If I remember right, @carstenbauer has created some tools around thread affinity. @carstenbauer would you mind to chime in?
You can check on which cores your Julia threads (of each MPI rank) are running with ThreadPinning.jl’s getcpuids()
. (And pin them with pinthreads
if necessary.)
However, I suspect that this is a (arguably subtle) NUMA / first-touch policy issue. AFAICS, for the CPU case, @zeros(nx, ny, nz)
just evaluates to a regular zeros(nx, ny, nz)
. That’s likely an issue because the first thread alone will initialise the array(s) with zeros and hence “first touch” all the elements. Consequently, the memory pages will get established in one NUMA domain - the one that the core running this first Julia thread belongs to - and accessing (parts of) the array(s) from other threads later in the parallel stencil computation will be slow because they’ll need to grab from this single (potentially far away) NUMA domain.
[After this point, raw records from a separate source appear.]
-- ==== Sys2Proof/Laws/Fec.lean ====
section
/-!
SUPPORT. Each operation of Machine/Fec.lean: what it makes of a state has evolved from it (Safety).
-/

-- One declaration at a time: all at once need more threads than the check's memory limit allows.
set_option Elab.async false
namespace Sys2Proof.Machine

variable {s0 : State}

theorem Evolves.execFecEncode {n : Fin 2} {stream : Nat} {s : State} (ev : Evolves s0 s) :
    Keeps s0 (execFecEncode n stream s) := by
  unfold Sys2Proof.Machine.execFecEncode
  exact ev.act (fun _ h1 => by
    extract_lets x2
    split
    · exact h1
    · split
      · exact h1
      · extract_lets x3 x4 x5 x6
        have h7 : Evolves s0 x3 := h1.setFec
        clear_value x3
        exact h7.setTx)

theorem Evolves.fecStruct {s : State} {n : Nat} (ev : Evolves s0 s) :
    Evolves s0 (s.fecStruct n) := by
  unfold State.fecStruct
  extract_lets x1 x2 x3 x4 x5 x6 x7 x8 x9
  have h10 : Evolves s0 x8 := ev.set
  clear_value x8
  have h11 : Evolves s0 x9 := h10.set.set
  clear_value x9
  exact h11.set.fecCaps

theorem Evolves.engineShort {s : State} {n : Nat} {old : Nat} (ev : Evolves s0 s) :
    Evolves s0 (s.engineShort n old) := by
  unfold State.engineShort
  extract_lets x1
  exact ev.raiseIf

theorem Evolves.fecStructShort {s : State} {n : Nat} (ev : Evolves s0 s) :
    Evolves s0 (s.fecStructShort n) := by
  unfold State.fecStructShort
  extract_lets x1
  exact ev.fecStruct.engineShort

theorem Evolves.checkFec {s : State} {n : Nat} (ev : Evolves s0 s) :
    Evolves s0 (s.checkFec n).snd := by
  unfold State.checkFec
  extract_lets x1
  have h2 : Evolves s0 x1 := ev.fecStruct
  clear_value x1
  exact h2

theorem Evolves.execSchedSwitch {n : Fin 2} {s : State} (ev : Evolves s0 s) :
    Keeps s0 (execSchedSwitch n s) := by
  unfold Sys2Proof.Machine.execSchedSwitch
  exact ev.act (fun _ h1 => by
    extract_lets x2 x3 x4
    have h5 : Evolves s0 x4 := h1.setSub
    clear_value x4
    split
    · exact h1
    · exact h5.raise.fecStructShort)

theorem Evolves.countLimits {s : State} {n : Nat} (ev : Evolves s0 s) :
    Evolves s0 (s.countLimits n) := by
  unfold State.countLimits
  extract_lets x1
  exact ev.each (fun _ _ h2 => by exact Evolves.ite h2.count64 h2)

theorem Evolves.addDecoded {s : State} {n : Nat} {st : Nat} {w : DecWord} (ev : Evolves s0 s) :
    Evolves s0 (s.addDecoded n st w) := by
  unfold State.addDecoded
  extract_lets x1
  exact ev.setFec

theorem Evolves.countConverged {s : State} {n : Nat} {pos : List SoftPos} {v : Nat → Int} {k : Nat} (ev : Evolves s0 s) :
    Evolves s0 (s.countConverged n pos v k) := by
  unfold State.countConverged
  extract_lets x1 x2 x3 x4 x5 x6 x7 x8 x9
  have h10 : Evolves s0 x6 := ev.count64.count64
  clear_value x6
  have h11 : Evolves s0 x7 := h10.count64
  clear_value x7
  have h12 : Evolves s0 x8 := h11.count64
  clear_value x8
  exact h12.setFec

theorem Evolves.execCodewordDecode {n : Fin 2} {stream : Nat} {s : State} (ev : Evolves s0 s) :
    Keeps s0 (execCodewordDecode n stream s) := by
  unfold Sys2Proof.Machine.execCodewordDecode
  exact ev.act (fun _ h1 => by
    extract_lets x2 x3 x4 x5 x6 x7 x8 x9 x10 x11
    have h12 : Evolves s0 x9 := h1.count64.countLimits
    clear_value x9
    have h13 : Evolves s0 x11 := h12.setFec
    clear_value x11
    split
    · exact h1
    · split
      · exact h1.count.count64.addDecoded
      · split
        · split
          · exact h13.countConverged.addDecoded
          · exact h13.addDecoded)

theorem Evolves.execLateCodeword {n : Fin 2} {stream : Nat} {iters : Fin 25} {s : State} (ev : Evolves s0 s) :
    Keeps s0 (execLateCodeword n stream iters s) := by
  unfold Sys2Proof.Machine.execLateCodeword
  exact ev.act (fun _ h1 => by
    extract_lets x2 x3 x4 x5 x6 x7 x8 x9 x10
    have h11 : Evolves s0 x8 := h1.setFec
    clear_value x8
    have h12 : Evolves s0 x9 := h11.count64.countLimits.count
    clear_value x9
    exact Evolves.ite h1 h12.addDecoded.raise)

theorem Evolves.execBchDecode {n : Fin 2} {stream : Nat} {s : State} (ev : Evolves s0 s) :
    Keeps s0 (execBchDecode n stream s) := by
  unfold Sys2Proof.Machine.execBchDecode
  exact ev.act (fun _ h1 => by
    split
    · extract_lets x2 x3 x4 x5 x6 x7 x8 x9 x10 x11 x12 x13 x14 x15
      have h16 : Evolves s0 x9 := h1.count64
      clear_value x9
      have h17 : Evolves s0 x10 := h16.count64
      clear_value x10
      have h18 : Evolves s0 x11 := h17.count64.count
      clear_value x11
      have h19 : Evolves s0 x12 := Evolves.ite h18 h18.count.raise
      clear_value x12
      have h20 : Evolves s0 x13 := h19.each (fun _ _ h21 => h21.raise)
      clear_value x13
      exact Evolves.ite h1 h20.setFec)

theorem Evolves.engineFail {s : State} {n : Nat} {u : Nat} (ev : Evolves s0 s) :
    Evolves s0 (s.engineFail n u) := by
  unfold State.engineFail
  extract_lets x1 x2 x3 x4 x5
  have h6 : Evolves s0 x3 := ev.setFec
  clear_value x3
  have h7 : Evolves s0 x4 := h6.raise
  clear_value x4
  have h8 : Evolves s0 x5 := h7.raiseIf
  clear_value x5
  exact Evolves.ite ev h8.repair.showEngines.fecStructShort

theorem Evolves.engineSpareFail {s : State} {n : Nat} {u : Nat} (ev : Evolves s0 s) :
    Evolves s0 (s.engineSpareFail n u) := by
  unfold State.engineSpareFail
  extract_lets x1 x2
  have h3 : Evolves s0 x2 := ev.setFec
  clear_value x2
  exact Evolves.ite ev h3.repair.useSpare.showEngines

theorem Evolves.execEngineShadowCheck {n : Fin 2} {mismatch : Bool} {activePass : Bool} {sparePass : Bool} {s : State} (ev : Evolves s0 s) :
    Keeps s0 (execEngineShadowCheck n mismatch activePass sparePass s) := by
  unfold Sys2Proof.Machine.execEngineShadowCheck
  exact ev.act (fun _ h1 => by
    extract_lets x2 x3 x4 x5
    have h6 : Evolves s0 x4 := h1.setFec
    clear_value x4
    have h7 : Evolves s0 x5 := h6.sweepYield
    clear_value x5
    split
    · exact h1
    · split
      · exact h6
      · split
        · exact h6.bump
        · extract_lets x8
          have h9 : Evolves s0 x8 := Evolves.ite h7 h7.engineSpareFail
          clear_value x8
          exact Evolves.ite h9 h9.engineFail)

theorem Evolves.execEngineSpareJoin {n : Fin 2} {refPass : Bool} {s : State} (ev : Evolves s0 s) :
    Keeps s0 (execEngineSpareJoin n refPass s) := by
  unfold Sys2Proof.Machine.execEngineSpareJoin
  exact ev.act (fun _ h1 => by
    extract_lets x2
    split
    · exact h1
    · exact h1
    · split
      · exact h1.sweepYield.engineSpareFail
      · extract_lets x3 x4
        have h5 : Evolves s0 x3 := h1.setFec
        clear_value x3
        have h6 : Evolves s0 x4 := h5.raise.useSpare
        clear_value x4
        exact h6.showEngines.fecStructShort)

theorem Evolves.hostCap {s : State} {n : Nat} {v : Nat} (ev : Evolves s0 s) :
    Evolves s0 (s.hostCap n v) := by
  unfold State.hostCap
  extract_lets x1
  exact ev.set.set.fecCaps

theorem Evolves.imaxGranted {s : State} {n : Nat} (ev : Evolves s0 s) :
    Evolves s0 (s.imaxGranted n) := by
  unfold State.imaxGranted
  split
  · exact ev
  · exact ev.setFec.hostCap

theorem Evolves.imaxRefused {s : State} {n : Nat} (ev : Evolves s0 s) :
    Evolves s0 (s.imaxRefused n) := by
  unfold State.imaxRefused
  extract_lets x1 x2
  have h3 : Evolves s0 x2 := ev.setFec
  clear_value x2
  exact h3.set.raise

theorem Evolves.imaxWrite {s : State} {n : Nat} {v : Nat} (ev : Evolves s0 s) :
    Evolves s0 (s.imaxWrite n v).st := by
  unfold State.imaxWrite
  extract_lets x1 x2 x3 x4 x5 x6 x7 x8 x9 x10 x11 x12
  have h13 : Evolves s0 x4 := ev.withdrawLeave.setFec
  clear_value x4
  have h14 : Evolves s0 x9 := h13.set.setFec
  clear_value x9
  have h15 : Evolves s0 x12 := h13.upd.syncPower
  clear_value x12
  split
  · split
    · rename_i y16 y17 y18
      have h19 : Evolves s0 y17 := (congrArg (fun z => Evolves s0 z.2) y18).mp h14.requestLeave
      exact h19.set.imaxGranted.ok
    · rename_i y20 y21 y22
      have h23 : Evolves s0 y21 := (congrArg (fun z => Evolves s0 z.2) y22).mp h14.requestLeave
      exact h23.set.ok
    · rename_i y24 y25 y26
      have h27 : Evolves s0 y25 := (congrArg (fun z => Evolves s0 z.2) y26).mp h14.requestLeave
      exact h27.imaxRefused.no
  · exact h15.set.hostCap.ok

theorem Evolves.latchMeas {s : State} {n : Nat} {i : Nat} (ev : Evolves s0 s) :
    Evolves s0 (s.latchMeas n i) := by
  unfold State.latchMeas
  extract_lets x1 x2 x3 x4 x5 x6 x7 x8 x9 x10 x11 x12 x13 x14 x15
  have h16 : Evolves s0 x6 := ev.setB.set
  clear_value x6
  have h17 : Evolves s0 x7 := h16.setI
  clear_value x7
  have h18 : Evolves s0 x8 := h17.set.set
  clear_value x8
  have h19 : Evolves s0 x9 := h18.set
  clear_value x9
  have h20 : Evolves s0 x10 := h19.setI.setI
  clear_value x10
  have h21 : Evolves s0 x11 := h20.set.set
  clear_value x11
  have h22 : Evolves s0 x12 := h21.set.set
  clear_value x12
  have h23 : Evolves s0 x13 := h22.setI.setI
  clear_value x13
  have h24 : Evolves s0 x14 := h23.set.set
  clear_value x14
  exact h24.setSubc

theorem Evolves.latchBer {s : State} {n : Nat} (ev : Evolves s0 s) :
    Evolves s0 (s.latchBer n) := by
  unfold State.latchBer
  extract_lets x1 x2 x3
  have h4 : Evolves s0 x3 := ev.setFec
  clear_value x3
  split
  · exact h4.setNat.setNat
  · split
    · extract_lets x5 x6
      have h7 : Evolves s0 x5 := Evolves.ite h4.nextFree h4
      clear_value x5
      have h8 : Evolves s0 x6 := h7.set.set.setB
      clear_value x6
      exact h8.set.set

theorem Evolves.execMeasPeriodEnd {n : Fin 2} {s : State} (ev : Evolves s0 s) :
    Keeps s0 (execMeasPeriodEnd n s) := by
  unfold Sys2Proof.Machine.execMeasPeriodEnd
  exact ev.act (fun _ h1 => by
    split
    · exact h1
    · extract_lets x2 x3 x4 x5 x6 x7 x8
      have h9 : Evolves s0 x3 := h1.each (fun _ _ h10 => h10.latchMeas)
      clear_value x3
      have h11 : Evolves s0 x4 := h9.latchBer
      clear_value x4
      have h12 : Evolves s0 x7 := h11.set.setFec
      clear_value x7
      exact h12.setRx)

theorem Evolves.wrFEC {n : Nat} {off : Nat} {v : Nat} {s : State} (ev : Evolves s0 s) :
    Evolves s0 (wrFEC n off v s).st := by
  unfold Sys2Proof.Machine.wrFEC
  extract_lets x1
  split
  · exact Evolves.ok (Evolves.ite (ev.each (fun _ _ h2 => h2.setNat64)) ev)
  · split
    · exact ev.imaxWrite
    · exact ev.setNat.ok

end Sys2Proof.Machine
end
The memory bandwidth of the single NUMA domain will become the bottleneck (the other NUMA domains are note used at all).
Note that this issue is particularly pronounced on AMD clusters because they natively have, e.g., 4 NUMA domains per CPU, i.e. 8 NUMA domains per node (while a regular Intel CPU node has 2 NUMA domains, one per CPU).
How to fix it? Ideally, you should initialise (that is fill with zeros) the array in exactly the same manner as you will later access it in parallel. See STREAMBenchmark.jl for an example:
Initialisation: STREAMBenchmark.jl/benchmarks.jl at master · JuliaPerf/STREAMBenchmark.jl · GitHub
Parallel computation: STREAMBenchmark.jl/kernels_nthreads.jl at master · JuliaPerf/STREAMBenchmark.jl · GitHub
Note that if you would replace the parallel initialisation by simple zeros
calls the memory bandwidth obtained by STREAMBenchmark.jl will be dramatically lower (i.e. a factor of 5 or similar!).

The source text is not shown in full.